Retail Sales Jan 2024: Balancing Act Continues
Retail sales weigh in with some balancing variables to the downside in a calming effect on inflation jitters.
In the Yin and Yang of up and down news for econ releases, Yin decided to show up in retail sales for this month with a material miss to the downside for retail sales MoM with negative numbers across multiple cuts of the retail sales data.
The -0.8% was materially below the consensus for -0.3% while ex-Autos and Core were also underwhelming and negative and much worse sequentially.
With initial claims today still showing a low 200K handle (212K), the leading indicators for payroll numbers are a long way from trouble, but the market is looking for signs that the consumer is getting defensive or realizing they need to start paying down their credit cards.
Industrial production and capacity utilization also weighed in today with soft numbers as we cover in a separate commentary, but the main takeaway is evident.
Under the dilemma of “one man’s Yin is another man’s Yang,” we see the 10Y UST slightly lower (almost -3 bps as we go to print) but the weak retail numbers were not enough to offset the lingering effects of job adds and CPI. We suspect that a more robust retail sales number would have hurt UST materially more than this one helped with sensitivity high around inflation.
If you believe a job and wage growth are two important ingredients in the propensity to consume, then the consumer has had a reason to stay in the game with PCE being the main anchor to the soft landing and no landing story lines.

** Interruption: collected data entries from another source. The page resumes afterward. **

/-- The rounded significand passes the largest finite number exactly from the halfway point past it
on. -/
theorem infinityBits_le_iff {n d : Nat} (hd : 0 < d) :
    infinityBits ≤ significandOf n d + shiftOf n d * 2 ^ 23 ↔ (2 ^ 25 - 1) * 2 ^ 252 * d ≤ n := by
  obtain ⟨hr, hn⟩ := significandOf_normal n d
  obtain ⟨hq, hqn⟩ := quotient_at_shift n d
  have hD : 0 < d * 2 ^ shiftOf n d := by positivity
  obtain ⟨hup, hdown, hodd⟩ := roundHalfEven_error (n := n) hD
  rw [Nat.div_lt_iff_lt_mul hD] at hq
  rw [Normal, Nat.le_div_iff_mul_le hD] at hqn
  change 2 * n ≤ (2 * significandOf n d + 1) * _ at hup
  change 2 * significandOf n d * _ ≤ _ at hdown
  change significandOf n d % 2 = 1 → _ < (2 * significandOf n d + 1) * _ at hodd
  generalize significandOf n d = r at *
  generalize shiftOf n d = e at *
  rw [Normal] at hn
  have hinf : infinityBits = 255 * 2 ^ 23 := rfl
  rw [hinf]
  have hscale : d * 2 ^ 253 = 2 * (2 ^ 252 * d) := by ring
  rw [show (2 ^ 25 - 1) * 2 ^ 252 * d = (2 ^ 25 - 1) * (2 ^ 252 * d) from Nat.mul_assoc ..]
  rcases Nat.lt_trichotomy e 253 with he | rfl | he
  · -- below the last shift of finite numbers
    have hle : 2 ^ 24 * (d * 2 ^ e) ≤ 2 ^ 24 * (2 ^ 252 * d) := by
      rw [Nat.mul_comm d]
      gcongr
      · decide
      · omega
    refine iff_of_false (by omega) ?_
    generalize 2 ^ 252 * d = B at *
    omega
  · -- at it, a carry to 2^24 is the overflow
    rw [hscale] at hup hdown hodd
    have hB : 0 < 2 ^ 252 * d := by positivity
    generalize 2 ^ 252 * d = B at *
    constructor
    · intro h
      obtain rfl : r = 2 ^ 24 := by omega
      omega
    · intro h
      by_contra hlt
      rcases Nat.lt_or_ge r (2 ^ 24 - 1) with hr' | hr'
      · have : (2 * r + 1) * (2 * B) ≤ (2 ^ 25 - 3) * (2 * B) := by gcongr; omega
        omega
      · obtain rfl : r = 2 ^ 24 - 1 := by omega
        have := hodd (by decide)
        omega
  · -- above it everything overflows
    have hge : 2 ^ 23 * (2 ^ 254 * d) ≤ 2 ^ 23 * (d * 2 ^ e) := by
      rw [Nat.mul_comm d]
      gcongr
      · decide
      · omega
    have hn' := hqn.resolve_left (by omega)
    rw [show 2 ^ 254 * d = 4 * (2 ^ 252 * d) by ring] at hge
    refine iff_of_true (by omega) ?_
    generalize 2 ^ 252 * d = B at *
    omega

/-- The lower bits `roundMagnitude` gives are below those of an infinity, or are those. -/
theorem roundMagnitude_of_lt {n d : Nat}
    (h : significandOf n d + shiftOf n d * 2 ^ 23 < infinityBits) :
    roundMagnitude n d = significandOf n d + shiftOf n d * 2 ^ 23 := by
  rw [roundMagnitude_eq]
  exact Nat.min_eq_left h.le

/-- `roundMagnitude` overflows exactly from the halfway point on. -/
theorem roundMagnitude_eq_infinityBits_iff {n d : Nat} (hd : 0 < d) :
    roundMagnitude n d = infinityBits ↔ (2 ^ 25 - 1) * 2 ^ 252 * d ≤ n := by
  rw [← infinityBits_le_iff hd, roundMagnitude_eq, min_eq_right_iff]

/-- Below that no pattern is nearer than the one it gives, and of two as near it is the even one. -/
theorem roundMagnitude_nearest {n d : Nat} (hd : 0 < d) (hfin : roundMagnitude n d ≠ infinityBits)
    {k : Nat} (hk : k ≠ roundMagnitude n d) :
    ((bitsValue (roundMagnitude n d) * d : Nat) - (n : Int)).natAbs ≤
        ((bitsValue k * d : Nat) - (n : Int)).natAbs ∧
      (((bitsValue (roundMagnitude n d) * d : Nat) - (n : Int)).natAbs =
          ((bitsValue k * d : Nat) - (n : Int)).natAbs → roundMagnitude n d % 2 = 0) := by
  have hlt : significandOf n d + shiftOf n d * 2 ^ 23 < infinityBits := by
    rw [roundMagnitude_eq] at hfin
    by_contra h
    exact hfin (Nat.min_eq_right (Nat.not_lt.1 h))
  have heq := roundMagnitude_of_lt hlt
  rw [heq] at hk ⊢
  exact rounded_nearest hd hk

/-! ## Results with a sign -/

/-- The value of a pattern from its sign and magnitude. -/
theorem exactValue_withSign {neg : Bool} {bits : Nat} (h : bits < 2 ^ 31) :
    exactValue (withSign neg bits) = if neg then -(bitsValue bits : Int) else bitsValue bits := by
  rw [exactValue, signBit_withSign h, magnitude_eq, lowBits_withSign h]

theorem exactValue_eq (w : Word) :
    exactValue w = if signBit w then -(bitsValue (lowBits w) : Int) else bitsValue (lowBits w) := by
  rw [exactValue, magnitude_eq]

theorem natAbs_exactValue (w : Word) : (exactValue w).natAbs = magnitude w := by
  unfold exactValue; split <;> simp

theorem exactValue_negate (w : Word) : exactValue (negate w) = -exactValue w := by
  obtain ⟨hs, hl⟩ := negate_toNat w
  rw [exactValue_eq, exactValue_eq, hs, hl]
  cases signBit w <;> simp

/-- The distance of a signed value from a signed quotient, with the sign of the quotient taken out. -/
theorem natAbs_sub_of_sign {x n : Int} {d : Nat} (neg : Bool) (hn : n = if neg then -(n.natAbs : Int)
    else n.natAbs) : (x * d - n).natAbs = ((if neg then -x else x) * d - n.natAbs).natAbs := by
  cases neg
  · simp only [Bool.false_eq_true, if_false] at hn ⊢
    rw [← hn]
  · simp only [if_true] at hn ⊢
    rw [← Int.natAbs_neg]
    congr 1
    generalize (n.natAbs : Int) = m at *
    subst hn
    ring

/-- A number is its magnitude with its sign. -/
theorem eq_sign_natAbs {n : Int} {neg : Bool} (hneg : n ≠ 0 → neg = decide (n < 0)) :
    n = if neg then -(n.natAbs : Int) else n.natAbs := by
  by_cases h0 : n = 0
  · simp [h0]
  rw [hneg h0]
  by_cases h : n < 0 <;> simp only [h, decide_true, decide_false, if_true, Bool.false_eq_true,
    if_false] <;> omega

/-- Among values of either sign none is nearer than the rounded magnitude. -/
theorem rounded_nearest_signed {m d : Nat} (hd : 0 < d) (hfin : roundMagnitude m d ≠ infinityBits)
    {x : Int} {k : Nat} (hx : x = bitsValue k ∨ x = -(bitsValue k : Int))
    (hne : x ≠ bitsValue (roundMagnitude m d)) :
    ((bitsValue (roundMagnitude m d) : Int) * d - m).natAbs ≤ (x * d - m).natAbs ∧
      (((bitsValue (roundMagnitude m d) : Int) * d - m).natAbs = (x * d - m).natAbs →
        roundMagnitude m d % 2 = 0) := by
  by_cases hpos : x = bitsValue k
  · have hk : k ≠ roundMagnitude m d := by rintro rfl; exact hne hpos
    have h := roundMagnitude_nearest hd hfin hk
    rw [hpos]
    push_cast at h
    exact h
  · -- a value of the other sign is farther than zero is
    have hx := hx.resolve_left hpos
    have hval : 0 < bitsValue k := Nat.pos_of_ne_zero fun h0 => hpos (by rw [hx, h0]; rfl)
    have hfar : m < (x * d - m).natAbs := by
      have : 0 < bitsValue k * d := Nat.mul_pos hval hd
      rw [hx, show -(bitsValue k : Int) * d - m = -((bitsValue k * d + m : Nat) : Int) by
        push_cast; ring]
      omega
    have hnear : ((bitsValue (roundMagnitude m d) : Int) * d - m).natAbs ≤ m := by
      by_cases h0 : 0 = roundMagnitude m d
      · rw [← h0, bitsValue_zero]
        simp
      · have h := (roundMagnitude_nearest hd hfin h0).1
        rw [bitsValue_zero] at h
        push_cast at h
        simpa using h
    exact ⟨by omega, by omega⟩

/-- The pattern with the sign of `n` and the rounded magnitude of `n / d` is `n / d` rounded. -/
theorem roundsTo_withSign {n : Int} {d : Nat} (hd : 0 < d) {neg : Bool}
    (hneg : n ≠ 0 → neg = decide (n < 0)) :
    RoundsTo (withSign neg (roundMagnitude n.natAbs d)) n d := by
  have hle := roundMagnitude_le n.natAbs d
  have hlt : roundMagnitude n.natAbs d < 2 ^ 31 := lt_of_le_of_lt hle (by decide)
  have hlow := lowBits_withSign (neg := neg) hlt
  have hinf : isInfinite (withSign neg (roundMagnitude n.natAbs d)) = true ↔
      roundMagnitude n.natAbs d = infinityBits := by rw [isInfinite_iff, hlow]
  refine ⟨isNaN_withSign hle, hinf.trans (roundMagnitude_eq_infinityBits_iff hd),
    fun h0 => (signBit_withSign hlt).trans (hneg h0), fun hfin w _ hne => ?_⟩
  have hfin' : roundMagnitude n.natAbs d ≠ infinityBits := fun h => by
    rw [hinf.2 h] at hfin
    cases hfin
  have hfrac : fractionField (withSign neg (roundMagnitude n.natAbs d)) % 2 =
      roundMagnitude n.natAbs d % 2 := by
    rw [fractionField_eq, hlow]
    omega
  have hr : (if neg then -exactValue (withSign neg (roundMagnitude n.natAbs d))
      else exactValue (withSign neg (roundMagnitude n.natAbs d))) =
      (bitsValue (roundMagnitude n.natAbs d) : Int) := by
    rw [exactValue_withSign hlt]
    cases neg <;> simp
  have hx : (if neg then -exactValue w else exactValue w) = bitsValue (lowBits w) ∨
      (if neg then -exactValue w else exactValue w) = -(bitsValue (lowBits w) : Int) := by
    rw [exactValue_eq]
    cases neg <;> cases signBit w <;> simp
  have hxne : (if neg then -exactValue w else exactValue w) ≠
      (bitsValue (roundMagnitude n.natAbs d) : Int) := by
    rw [← hr]
    cases neg <;> simpa using hne
  have hn := eq_sign_natAbs hneg
  dsimp only
  rw [natAbs_sub_of_sign (x := exactValue w) neg hn, natAbs_sub_of_sign neg hn, hr, hfrac]
  exact rounded_nearest_signed hd hfin' hx hxne

/-! ## The operations on finite operands -/

section Finite
variable {a b : Word}

theorem finite_of_exponentField (h : exponentField a ≠ 255) :
    isNaN a = false ∧ isInfinite a = false := by
  simp [isNaN, isInfinite, h]

theorem exponentField_negate (a : Word) : exponentField (negate a) = exponentField a := by
  rw [exponentField_eq, exponentField_eq, (negate_toNat a).2]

Then there is the reality of consumer balance sheets and what the credit card bill might be telling the consumer each month in a world of elevated rates. Consumer credit quality is weakening, and that has to flow into behavior patterns at some point.
The large and important nonstore retailers bucket was soft sequentially, but the YoY numbers cannot be ignored. Restaurants and bars stayed busy while a few of the middle-tier categories in the chart, with weightings from 10% down, were generally static or slightly negative. That was basically the case last month but with Dec 2023 a bit firmer in that mix for General Merchandise and Clothing.
To date, the monthly consumption numbers have remained solid (see PCE Release Dec 2023: Consumption Strong, Inflation Favorable 1-26-24). We saw the UST curve rattled as recently as Sept 2023 by the retail sales release. Among recent “anxiety catalysts” for inflation and UST bulls were jobs (see Payroll Jan 2024: Big Swing 2-2-24) and CPI (see Jan 2024 CPI: The Big 5, Add-Ons, and Favorite “CPI-ex” Indexes 2-13-24).
The retail sales number added a reason to avoid getting too panicky despite cuts being off the table for the next two (or more?) FOMC meetings, after a constructive 1Q24 earnings season, a big jobs surprise to the upside, and ongoing signs of sticky services inflation. The current FOMC gang does not want to get dropped into the hall of shame/house of pain with Arthur Burns in a grim 1970s flashback (see Fed Funds vs. PCE Inflation: Peaks and Valleys Across Time 2-7-24). The embraced conviction in the market is that once they start cutting, the Fed cannot accept the risk of a backtrack.
A return of optimism around near-term fed funds cuts will take more than retail sales and soft industrial production (and capacity utilization). Perhaps PPI will help the UST bulls again tomorrow, but a constructive earnings season provides more important sea level support to the economic handicapping that cannot be ignored.
We tend to favor payroll and corporate earnings and guidance color more than retail sales. PCE and Income and Outlays at month end (next release on leap year Feb 29) are always high on the priority list, and FOMC minutes next week after the holiday will hold some clues on what is going on “in the room where it happens.”
The above chart gives some timeline perspective to what the -0.8% means when looking back across the hot markets of 2021 and the tightening cycle pain of 2022 that led to so many bearish calls on cyclical life expectancy. Late 2022 and early 2023 shared some similarities with this month’s numbers. We saw an unusual swing higher last year in Jan 2023.
The above chart updates the ex-autos and gasoline time series. The negative number from Yin still leaves Yang in the lead with a positive consumer story line until more releases prove otherwise or jobs actually start to go down. The low initial claims are still wildly below what is needed to rattle payroll counts (see Employment: What 200K Handles on Initial Claims Means (Not Much) 12-16-23). Sentiment indicators are also still waiting for more signals (see Consumer Sentiment: Multiple Personalities 1-19-24). We will get some more hints on that front tomorrow and at the start of March.